Scan the data. Collect each line that contains the word "simp".

═════ SUPPLIED DATA

/-- Settles O31: the split, the tag, the statistics of a tile, the metered level and the exposure requested. -/
theorem commandsInRange : Obligations.CommandsInRange := by
  refine ⟨fun k e t g h1 h2 h3 _ h5 _ h => splitExposure_spec h1 h2 h3 h5 h, fun x hx => ?_,
    fun bright rows t st ys ht hrows hcols hst hys => ?_, fun bright values t p ht hp => ?_, fun bright img => ?_,
    fun weights g st w total hg hst hw htotal => ⟨fun h0 => ?_, fun h1 => ?_, meteredLevel_le hg hst hw⟩,
    fun k m eRep step hle hstep => ?_⟩
  · obtain ⟨i, hi, htag, hfree, hbefore⟩ := nextTag_spec hx
    rw [← Bool.not_eq_true, tagTaken_iff, not_or] at hfree
    exact ⟨i, hi, htag, hfree.1, fun e he hte => hfree.2 ⟨e, he, hte⟩, fun j hj => (tagTaken_iff x _).1 (hbefore j hj)⟩
  · rw [← tileLuminances_eq ht hrows hcols] at hys
    subst hys
    obtain rfl : statOfLuminances bright (tileLuminances rows t) = st :=
      Option.some.inj ((tileStats_camera bright rows ht).symm.trans hst)
    have hlen : (tileLuminances rows t).length = 14400 := by
      rw [tileLuminances_eq ht hrows hcols]
      simp [List.length_flatMap]
    have hle : ∀ y ∈ tileLuminances rows t, y ≤ 4095 := by
      rw [tileLuminances_eq ht hrows hcols]
      intro y hy
      obtain ⟨j, -, hy⟩ := List.mem_flatMap.1 hy
      obtain ⟨i, -, rfl⟩ := List.mem_map.1 hy
      exact luminance_lt rows _ _
    obtain ⟨hmem, hall, hmean, hpeak⟩ := statOfLuminances_spec (bright := bright) hlen hle
    exact ⟨rfl, hmem, hall, hlen, rfl, hmean, hpeak⟩
  · refine (tileStats_synthetic bright values ht).trans ?_
    rw [statOfFlat, List.getD_eq_getElem?_getD, hp]
    rfl
  · cases img <;> simp [tileStats, Config.tiles]
  · rw [meteredLevel_eq hg hst hw, ← htotal, if_pos h0]
  · rw [meteredLevel_eq hg hst hw, ← htotal, if_neg (by omega)]
  · rw [requestedExposure, clampNat_eq _ _ _ hle, clampNat_eq _ _ _ (by omega), ← hstep]

end Sys2Proof.Machine


/-! PROOF. A region read into the working copy and written back (R173, 11 section 11.5): O8. -/

namespace Sys2Proof.Machine

/-! ### Fields written back -/

section Fields
variable {b : List Byte} {o : Nat}

theorem field_lt (b : List Byte) (o n : Nat) : field b o n < 256 ^ n := by
  have h := natOfBytes_lt ((List.range n).map fun i => b.getD (o + i) 0)
  rwa [List.length_map, List.length_range] at h

theorem byte_field (h : o + 1 ≤ b.length) : byte (field b o 1) = (b.drop o).take 1 := bytesOfNat_field b o 1 h

theorem word16_field (h : o + 2 ≤ b.length) : word16 (field b o 2) = (b.drop o).take 2 := bytesOfNat_field b o 2 h
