/-- What the checks of a frame and of its commit window found: the stage codes of engines still busy at step 1 and whether one was
still busy at step 2 (R44); arrays (as a mask of bits 4 s + a) and tiles (as 100 × sector + tile) whose known-answer pass failed, and
the commands whose work a failed tile had done (slot, home, sequence; R185, R388); arrays with a residue or parity failure, the commands with rows in the units that those arrays lost (R185), and tiles
with an uncorrectable SRAM word (R389); SRAM faults in partitions (slot and address, R359 cause 4); whether a word of control-complex
SRAM was uncorrectable or a device-section write failed read-back (R391). -/
structure CwIn where
  busy      : List Nat
  stuck     : Bool
  arrayFail : Nat
  tileFail  : List Nat
  tileWork  : List (Nat × Nat × Nat)
  residue   : List Nat
  arrayWork : List (Nat × Nat × Nat)
  tileWords : List Nat
  partFail  : List (Nat × Nat)
  selfFail  : Bool
  deriving DecidableEq, Repr, Inhabited

/-- A die profile (R252), times in ns. -/
structure Profile where
  planes   : Nat
  page     : Nat
  spare    : Nat
  pages    : Nat
  qlc      : Bool
  tR       : Nat
  tRSlc    : Nat
  tSus     : Nat
  tProgSlc : Nat
  tProg    : Nat
  tBers    : Nat
  peLimit  : Nat
  rdLimit  : Nat
  retry    : Nat
  deriving DecidableEq, Repr, Inhabited

/-- What enumeration and training find on a flash channel (R251 to R253): chip enables, LUNs of each, the profile in the firmware image that
the JEDEC IDs of its dies match, whether every die has the required features, and the highest rate in MT/s that passed training. -/
structure FlashFound where
  ces      : Nat
  luns     : Nat
  profile  : Option Profile
  features : Bool
  rate     : Option Nat
  deriving DecidableEq, Repr, Inhabited

/-- Outcomes of the steps of a start (R433, R434), as the ROM and the media give them. -/
structure StartIn where
  /-- The failure cause of the first failing step, or none (R435). `tileBist` names the failing physical tiles as (sector,
  position 0 to 104). -/
  fail        : Option Nat
  arrayBist   : Nat
  tileBist    : List (Nat × Nat)
  /-- Whether the regulator's VOUT_MODE reports the linear format (R413). -/
  linear      : Bool
  /-- Stacks that trained, and the capacity found in each, in GiB (R2). -/
  stackCount  : Nat
  stackGib    : Nat
  /-- DRAM pseudo-channels that failed in step 4. -/
  badPseudo   : List Nat
  /-- The populated flash channels by number. -/
  flash       : List (Nat × FlashFound)
  mapFound    : Bool
  lanes       : List Nat
  neighbours  : List Nat
  linkDelays  : List Nat
  timeNs      : Nat
  heardFrame  : Option (Nat × Nat)
  deriving DecidableEq, Repr, Inhabited

/-- A near-bank operation (R227). -/
inductive NbOp where
  | copy | init (p : BitVec 64) | and | or | xor | andnot | not
  deriving DecidableEq, Repr, Inhabited

/-- The outcome of a flash read (R256): data, with each codeword that needed a step beyond 0 as (codeword, step that decoded it, retry levels
read), uncorrectable, or late. -/
inductive ReadOutcome where
  | data (climbs : List (Nat × Nat × Nat))
  | uncorrectable
  | late
  deriving DecidableEq, Repr, Inhabited

/-- What an uncorrectable word of DRAM belongs to (R392): of an index its region centroids, sketch matrix or graph weights, the list centroids
or the key directory of a region, a list's extent; a table row; or what no command names. -/
inductive LostPart where
  | regions | sketch | weights | lists (region : Nat) | keys (region : Nat) | extent (region list : Nat) | row (row : Nat) | other
  deriving DecidableEq, Repr, Inhabited

/-- A word that the SEC-DED path finds uncorrectable (R223, R392): its DA, and the object with the part of it that stands there. -/
structure LostWord where
  da     : Nat
  object : Handle
  part   : LostPart
  deriving DecidableEq, Repr, Inhabited

/-- What a window's reads of DRAM meet (R223): words corrected, and words that are uncorrectable. -/
structure ReadFaults where
  corrected : Nat
  words     : List LostWord
  deriving DecidableEq, Repr, Inhabited

/-- Reads that meet no fault. -/
def ReadFaults.sound : ReadFaults := { corrected := 0, words := [] }

/-- A window whose work reads the stacks: the number of its easel entry, and what its reads meet. -/
structure ReadWindow where
  entry  : Nat
  faults : ReadFaults
  deriving DecidableEq, Repr, Inhabited

/-- The bytes of a register write, low word first, and W1C bits of the written words that the node sets in the same cycle (R7). -/
structure RegBits where
  value : BitVec 64
  sets  : BitVec 64
  deriving DecidableEq, Repr, Inhabited

/-- What training at the exit of STANDBY finds (R251, R282, R418): the lanes of each port, and the rate in MT/s of each flash channel or that
none passed. -/
structure Trained where
  lanes : List Nat
  flash : List (Nat × Option Nat)
  deriving DecidableEq, Repr, Inhabited

/-- A scrub visit's outcome (R238): sound, corrected words, uncorrectable, or (open row) twins that differ. -/
inductive ScrubOutcome where
  | sound | corrected (n : Nat) | uncorrectable | twinsDiffer
  deriving DecidableEq, Repr, Inhabited

/-- The commands of the node, one per row of spec/opcode_table.json, in the table's order. -/
inductive Instr where
  -- mailbox commands (R325)
  | identify (g : Go)
  | channelCreate (g : Go)
  | channelDestroy (g : Go)
  | channelReset (g : Go)
  | easelLoad (g : Go)
  | easelArm (g : Go)
  | easelArmCancel (g : Go)
  | gatesLoad (g : Go)
  | indexCreate (g : Go)
  | indexDrop (g : Go)
  | tableCreate (g : Go)
  | tableDrop (g : Go)
  | allowsetCreate (g : Go)
  | graphLoad (g : Go)
  | paletteSet (g : Go)
  | buildTrainRegions (g : Go)
  | buildLoad (g : Go)
  | buildTrainLists (g : Go)
  | buildPlace (g : Go)
  | buildPublish (g : Go)
  | migrateRegion (g : Go)
  | migrateShard (g : Go)
  | migrateHotRows (g : Go)
  | powerSetActive (g : Go)
  | powerSetActiveLow (g : Go)
  | powerSetIdle (g : Go)
  | powerSetStandby (g : Go)
  | powerSetOffReady (g : Go)
  | powerSetService (g : Go)
  | sectorGate (g : Go)
  | modeSet (g : Go)
  | attestReport (g : Go)
  /-- `key`: the crypto block's answer, the unwrapped key, or none when decapsulation or the tag fails (R381). -/
  | keyInstallChannel (g : Go) (key : Option Bytes)
  | keyInstallPort (g : Go) (key : Option Bytes)
  | keyInstallIde (g : Go) (key : Option Bytes)
  | ownerTake (g : Go)
  | arrayJoin (g : Go)
  | arrayLeave (g : Go)
  /-- The checks of R408 that need the partner: the target is the link partner on P6 or P7, its relay table names the port,
  it is already shadowed, one of its channels has FLASH_ENCRYPT. -/
  | shadowStart (g : Go) (relayNames shadowed encrypt : Bool)
  | sparePromote (g : Go)
  | takeoverConfirm (g : Go)
  | statsRead (g : Go)
  | logRead (g : Go)
  | fwStage (g : Go)
  | fwActivateWarm (g : Go)
  | fwActivateCold (g : Go)
  | mbUnlistedCode (g : Go) (code : Nat)
  | overrun (fn : Nat)
  | mbResp (fn : Nat)
  -- doorbells (R339): the writing function, the cycle, the access size in bytes, the value written
  | doorbellSubmissionTail (fn cycle size : Nat) (value : BitVec 64)
  | doorbellCompletionHead (fn cycle size : Nat) (value : BitVec 64)
  -- ring commands: slot, ring, the 64-byte entry as read, and the host buffers if their reads are complete
  | search (slot ring : Nat) (entry : Bytes) (bufs : Option (List Bytes))
  | lookup (slot ring : Nat) (entry : Bytes) (bufs : Option (List Bytes))
  | apply (slot ring : Nat) (entry : Bytes) (bufs : Option (List Bytes))
  | upsert (slot ring : Nat) (entry : Bytes) (bufs : Option (List Bytes))
  | delete (slot ring : Nat) (entry : Bytes)
  | fetch (slot ring : Nat) (entry : Bytes)
  | setEdit (slot ring : Nat) (entry : Bytes) (bufs : Option (List Bytes))
  | fence (slot ring : Nat) (entry : Bytes)
  | snapshot (slot ring : Nat) (entry : Bytes)
  | replaceRows (slot ring : Nat) (entry : Bytes) (bufs : Option (List Bytes))
  | stats (slot ring : Nat) (entry : Bytes)
  | invalidOpcode (slot ring : Nat) (entry : Bytes)
  | hostBufferReadDone (slot ring pos : Nat) (bufs : List Bytes)
  | hostAccessFailed (slot : Nat) (what : AccessFail)
  -- registers
  | rwaFieldWrite (fn slot off : Nat) (value : BitVec 32)
  | registerWrite (fn off size : Nat) (value : RegBits)
  | frameNumLoRead (fn cycle : Nat)
  | ntNsLoRead (fn cycle : Nat)
  | apertureRead (fn off len : Nat) (corrected : Nat) (uncorrectable : Bool)
  | apertureWrite (fn off len : Nat)
  -- windows: the number of the easel entry whose window runs
  | frameStart
  | admitWindow (e : Nat)
  | route1 (w : ReadWindow)
  | scatter (e : Nat)
  | route2 (w : ReadWindow)
  | scan (w : ReadWindow)
  | nominate (e : Nat)
  | fetchWindow (w : ReadWindow)
  | rank (e : Nat)
  | rescore (w : ReadWindow)
  | deliver (e : Nat)
  | lookupWindow (w : ReadWindow)
  | applyStage (w : ReadWindow)
  | updateStage (w : ReadWindow)
  | compact (e : Nat)
  | flashBackground (e : Nat)
  | migrateWindow (e : Nat)
  | buildWindow (e : Nat)
  | swapSave (e : Nat)
  | swapRestore (e : Nat) (uncorrectable : Bool)
  | setCombine (e : Nat)
  /-- The stage code, the easel entry (0xFFF for none, R460), the channel slot and the commands (home, sequence) whose work
  was unfinished. -/
  | stageCutOff (stage entry slot : Nat) (cmds : List (Nat × Nat))
  /-- The commands (slot, landing number) whose result writes the host port has not accepted. -/
  | resultWriteDeadline (cmds : List (Nat × Nat))
  | commitWindow (i : CwIn)
  | easelSwitch
  | modeSwitch
  | generationPublish (slot : Nat) (object : Handle)
  | graphPublish (slot : Nat) (object : Handle)
  | arrayLeaveEffect
  | versionRelease
  | checkpointPassStart (slot : Nat) (object : Handle)
  | captureDeadline (slot : Nat) (object : Handle)
  | migrationAcceptance (id : Nat) (accepted : Bool)
  | migrationFlip (id : Nat)
  | rebuildComplete (id : Nat)
  -- fabric
  /-- A packet at a port: whether its CRC is good, its tag (on an encrypted port), and the codewords that carried it, each as
  its number in the port's stream and its symbol errors (R284). -/
  | packetReceived (port : Nat) (p : Packet) (crcOk tagOk : Bool) (words : List (Nat × Nat))
  | negativeAck (port seq : Nat)
  | retransmitTimeout (port seq : Nat)
  | groupResendRequest (port : Nat) (dst : Nat) (object : Handle) (gen : Nat) (groups : List Nat)
  | controlSlot
  /-- The port, the four timestamps in ns, and the partner's advertisement: (PPS, GM_PRIORITY, ID, hops). -/
  | timeExchange (port : Nat) (t1 t2 t3 t4 : Nat) (pps prio gm hops : Nat)
  | ullaHeartbeat (port : Nat) (hb : Heartbeat) (crcOk : Bool)
  | missReport (port : Nat)
  | replicaAcknowledgement (owner slot : Nat) (object : Handle) (region frame : Nat)
  | replicaReceipt (owner slot : Nat) (object : Handle) (region frame : Nat) (counts : List (Nat × Nat)) (digest : Nat)
  | announcement (frame : Nat) (a : Announce)
  | durabilityReport (home seq owner : Nat)
  | orderInstall
  | rollback (subject : Nat)
  | shadowPassed
  | gmAdvertLoss
  /-- Offset of the edge from the nearest multiple of 10^9 ns, in ns. -/
  | ppsInEdge (offset : Int)
  | ppsTimeout
  | nodeUnlockedLimit
  -- media
  | flashReadComplete (id : Nat) (o : ReadOutcome)
  | flashProgramComplete (id : Nat) (ok : Bool)
  | flashEraseComplete (die block : Nat) (ok : Bool)
  /-- The rate in MT/s that training passes after the die's reset, none when it fails. -/
  | flashCommandTimeout (chan die : Nat) (rate : Option Nat)
  | patrolScrub (da : Nat) (o : ScrubOutcome)
  | nearBankRowStep (op : NbOp) (a b r : Nat) (allocator : Bool)
  | unitZeroed (u : Nat)
  -- power, start, pins and host link
  /-- BOOT_MODE, whether a sensor reads below 0 °C. -/
  | pwrgoodRise (bootMode : Nat) (cold : Bool)
  | pwrgoodFall
  | coldStart (i : StartIn)
  | warmStart (i : StartIn)
  | recovery
  | startFailure (cause : Nat)
  | startTimeLimit
  | temperatureHoldRelease
  | plossN
  | thermtripN (sensor : Nat)
  | thermalWarn (sensor milliC : Nat)
  | supplyDipStart (mv : Nat)
  | supplyDipEnd (mv : Nat)
  | supplyDipLong (mv : Nat)
  | resetThreshold (mv : Nat)
  | pmbAlertN (status : Nat)
  | pmbusFailure (code : Nat)
  | pmbusRetry (ok : Bool)
  /-- E_meas, E_leak and E_model in µJ over the 4,096 frames (R358). -/
  | energyCalibration (meas leak model : Nat)
  | voutSettled (mv : Nat)
  | standbyEntry
  /-- Lanes of the ports, and the rate that each flash channel's training passes, none where it fails (R251). -/
  | standbyExit (train : Trained)
  | offReadyFlush
  | perst
  | functionLevelReset (fn : Nat)
  | numvfsChange (n : Nat)
  | hostLinkDown
  | gateEntryOpen (port : Nat) (entry : Nat)
  /-- The SEQ values acknowledged, and the KEY_ID the partner announces. -/
  | linkControlSymbols (port : Nat) (acks : List Nat) (keyId : Option Nat) (partner : Nat)
  | pePerstNDeassert
  | retentionFlagClear (stack : Nat)
  | fwStageEnd (ok : Bool)
  | hostLinkUp (width rate : Nat)
  deriving DecidableEq, Repr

══════════

REPLY TO THE TASK:
      simp [List.length_flatMap]
  · cases img <;> simp [tileStats, Config.tiles]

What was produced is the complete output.